> _Task description_: Can you restate the lines of the entries below, word for word, from the first one through the line that includes "inductive WalkRes where"?

> _Supplied data_:
+++++

/-- Stage 2 of an intermediate address (R197): table addresses are physical. The descriptors are read for a permission. -/
def stage2 (read : Nat → Nat → Nat) (root ipa perm : Nat) : Option Leaf × List DescRead × List DescRead :=
  walkFrom (fun a => (some (read perm a), [⟨a, perm, 2⟩], [])) ipa 4 0 root [] []

/-- Stage 2 of an intermediate address for an access: no leaf when it lacks the permission, and then its descriptor is of no
use (R199). -/
def stage2For (read : Nat → Nat → Nat) (root ipa perm : Nat) : Option Leaf × List DescRead × List DescRead :=
  match stage2 read root ipa perm with
  | (some l, reads, bad) =>
    if l.allows perm then (some l, reads, bad) else (none, reads, bad ++ reads.drop (reads.length - 1))
  | x => x

/-- The outcome of a two-stage walk: the translation, or the stage and page that need service (R199). -/
inductive WalkRes where
  | ok (l : Leaf)
  | service (stage page : Nat)
deriving DecidableEq, Repr

/-- A failing stage-2 page met by a stage-1 table read, if there is one. -/
def tableFault (read : Nat → Nat → Nat) (c : Ctx) (va perm : Nat) : Nat → Nat → Nat → Option Nat
  | 0, _, _ => none
  | fuel + 1, level, table =>
    let ipa := table + descIndex va level
    match (stage2For read c.s2 ipa 0).1 with
    | some l =>
      let d := read perm (l.base + ipa % l.size)
      if descValid d level && natBit d 1 then tableFault read c va perm fuel (level + 1) (natBits d 47 12 * 4096) else none
    | none => some (ipa / 4096)

/-- The two-stage walk of a virtual address (R197, R199), with the descriptors read and those among them that were of no use. -/
def walk2 (read : Nat → Nat → Nat) (c : Ctx) (va perm : Nat) : WalkRes × List DescRead × List DescRead :=
  let find := fun (ipa : Nat) =>
    match stage2For read c.s2 ipa 0 with
    | (some l, reads, bad) => (let pa := l.base + ipa % l.size; (some (read perm pa), reads ++ [⟨pa, perm, 1⟩], bad))
    | (none, reads, bad) => (none, reads, bad)
  let va := va % 2 ^ 48
  match walkFrom find va 4 0 c.s1 [] [] with
  | (none, reads, bad) =>
    match tableFault read c va perm 4 0 c.s1 with
    | some p => (.service 2 p, reads, bad)
    | none => (.service 1 (va / 4096), reads, bad)
  | (some l1, reads, bad) =>
    if !l1.allows perm then (.service 1 (va / 4096), reads, bad ++ reads.drop (reads.length - 1))
    else
      let ipa := l1.base + va % l1.size
      match stage2For read c.s2 ipa perm with
      | (some l2, r2, b2) =>
        let size := min l1.size l2.size
        (.ok { base := (l2.base + ipa % l2.size) / size * size, size := size, r := l1.r && l2.r, w := l1.w && l2.w,
               x := l1.x && l2.x }, reads ++ r2, bad ++ b2)
      | (none, r2, b2) => (.service 2 (ipa / 4096), reads ++ r2, bad ++ b2)

/-- The descriptor that a sector's walk cache holds for an access of a context: a leaf that lacks the permission is read from
memory again (R198). -/
def State.walkCached (s : State) (sector : Nat) (c : Ctx) (perm pa : Nat) : Option WalkEntry :=
  s.walkCache.find? fun e => e.sector = sector && e.ctx = c && e.pa = pa
    && (natBit e.value 1 || natBit e.value (2 + perm))

/-- A descriptor as the walker of a sector reads it: from its walk cache or from memory. A cached descriptor that memory no
longer holds may be used or not (R198). -/
def State.readDesc (s : State) (sector : Nat) (c : Ctx) (perm pa : Nat) : Nat :=
  let m := (s.homeDbl pa).toNat
  match s.walkCached sector c perm pa with
  | some e => if e.value = m || Config.freeChoice s.free then e.value else m
  | none => m

/-- The walk of an address for a unit that walks at once (R198). -/
def State.walkFor (s : State) (core : Nat) (c : Ctx) (va perm : Nat) : WalkRes × List DescRead × List DescRead :=
  walk2 (s.readDesc (coreSector core) c) c va perm

/-- A walk's outcome as far as it has read: a descriptor that it has not read stands as invalid (R197, R401). -/
def Walk.look (w : Walk) : WalkRes × List DescRead × List DescRead :=
  walk2 (fun perm pa => match w.got.find? fun x => x.1.pa = pa && x.1.perm = perm with | some x => x.2.1 | none => 0) w.ctx w.va w.perm

/-- The first descriptor that a walk still has to read; none when its outcome stands. -/
def Walk.lacks (w : Walk) : Option DescRead := w.look.2.1.find? fun r => !(w.got.any fun x => x.1 = r)

/-- The descriptors that its sector's walk cache holds, up to the first it does not (R198); a walk reads at most 24 (R197). -/
def State.consult (s : State) : Nat → Walk → Walk
  | 0, w => w
  | n + 1, w =>
    match w.lacks with
    | none => w
    | some r =>
      match s.walkCached (coreSector w.core) w.ctx r.perm r.pa with
      | none => w
      | some e =>
        let m := (s.homeDbl r.pa).toNat
        let v := if e.value = m || Config.freeChoice (s.free + n) then e.value else m
        s.consult n { w with got := w.got ++ [(r, v, true)] }

/-- A walk cache with the descriptors of a walk kept that were valid and allowed the access, at most 512 a sector (R198,
R410). -/
def State.cacheWalk (s : State) (w : Walk) : State :=
  let sector := coreSector w.core
  let new := (w.got.filter fun x => !x.2.2 && !(x.1 ∈ w.look.2.2)).map fun x =>
    { sector := sector, ctx := w.ctx, pa := x.1.pa, value := x.2.1, stage := x.1.stage : WalkEntry }
  let old := s.walkCache.filter fun e => !(new.any fun x => x.sector = e.sector && x.ctx = e.ctx && x.pa = e.pa)
  let mine := ((old.filter fun e => e.sector = sector) ++ new).reverse.take 512
  { s with walkCache := (old.filter fun e => e.sector ≠ sector) ++ mine.reverse }

/-- The descriptors that a walk of any page of a range reads for any access, as a sector's walk cache holds them and as memory does
(R365). -/
def State.rangeReads (s : State) (sector : Nat) (c : Ctx) (va bytes : Nat) : List DescRead :=
  (List.range (bytes / 4096)).flatMap fun i => [0, 1, 2].flatMap fun perm =>
    (walk2 (s.readDesc sector c) c (va + 4096 * i) perm).2.1
      ++ (walk2 (fun _ a => (s.homeDbl a).toNat) c (va + 4096 * i) perm).2.1

/-- A context's entries of a range and stage leave the TLBs of some cores and the walk caches of some sectors; 0 bytes mean every
address, and stage is 1, 2, or 3 for both (R365). -/
def State.invalidate (s : State) (cores sectors : List Nat) (c : Ctx) (va bytes stage : Nat) : State :=
  let v := va % 2 ^ 48
  let hit := fun (e : TlbEntry) => e.ctx = c && (bytes = 0 || (decide (e.va < v + bytes) && decide (v < e.va + e.size)))
  let gone := fun (e : WalkEntry) => decide (e.sector ∈ sectors) && decide (e.ctx = c) && (stage = 3 || decide (e.stage = stage))
    && (bytes = 0 || (s.rangeReads e.sector c va bytes).any fun r => r.pa = e.pa)
  { s with cores := s.cores.map fun (x : Nat × Core) => (x.1, if x.1 ∈ cores then { x.2 with tlb := x.2.tlb.filter fun e => !hit e } else x.2)
           walkCache := s.walkCache.filter fun e => !gone e }

/-- The page a core's TLB holds for an access, if it allows it (R198). -/
def tlbLeaf (tlb : List TlbEntry) (c : Ctx) (va perm : Nat) : Option Leaf :=
  (tlb.find? fun e => e.ctx = c && e.va ≤ va % 2 ^ 48 && va % 2 ^ 48 < e.va + e.size
      && (match perm with | 0 => e.r | 1 => e.w | _ => e.x)).map fun e =>
    { base := e.pa, size := e.size, r := e.r, w := e.w, x := e.x }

+++++

> _The completed task_:
/-- Stage 2 of an intermediate address (R197): table addresses are physical. The descriptors are read for a permission. -/
def stage2 (read : Nat → Nat → Nat) (root ipa perm : Nat) : Option Leaf × List DescRead × List DescRead :=
  walkFrom (fun a => (some (read perm a), [⟨a, perm, 2⟩], [])) ipa 4 0 root [] []

/-- Stage 2 of an intermediate address for an access: no leaf when it lacks the permission, and then its descriptor is of no
use (R199). -/
def stage2For (read : Nat → Nat → Nat) (root ipa perm : Nat) : Option Leaf × List DescRead × List DescRead :=
  match stage2 read root ipa perm with
  | (some l, reads, bad) =>
    if l.allows perm then (some l, reads, bad) else (none, reads, bad ++ reads.drop (reads.length - 1))
  | x => x

/-- The outcome of a two-stage walk: the translation, or the stage and page that need service (R199). -/
inductive WalkRes where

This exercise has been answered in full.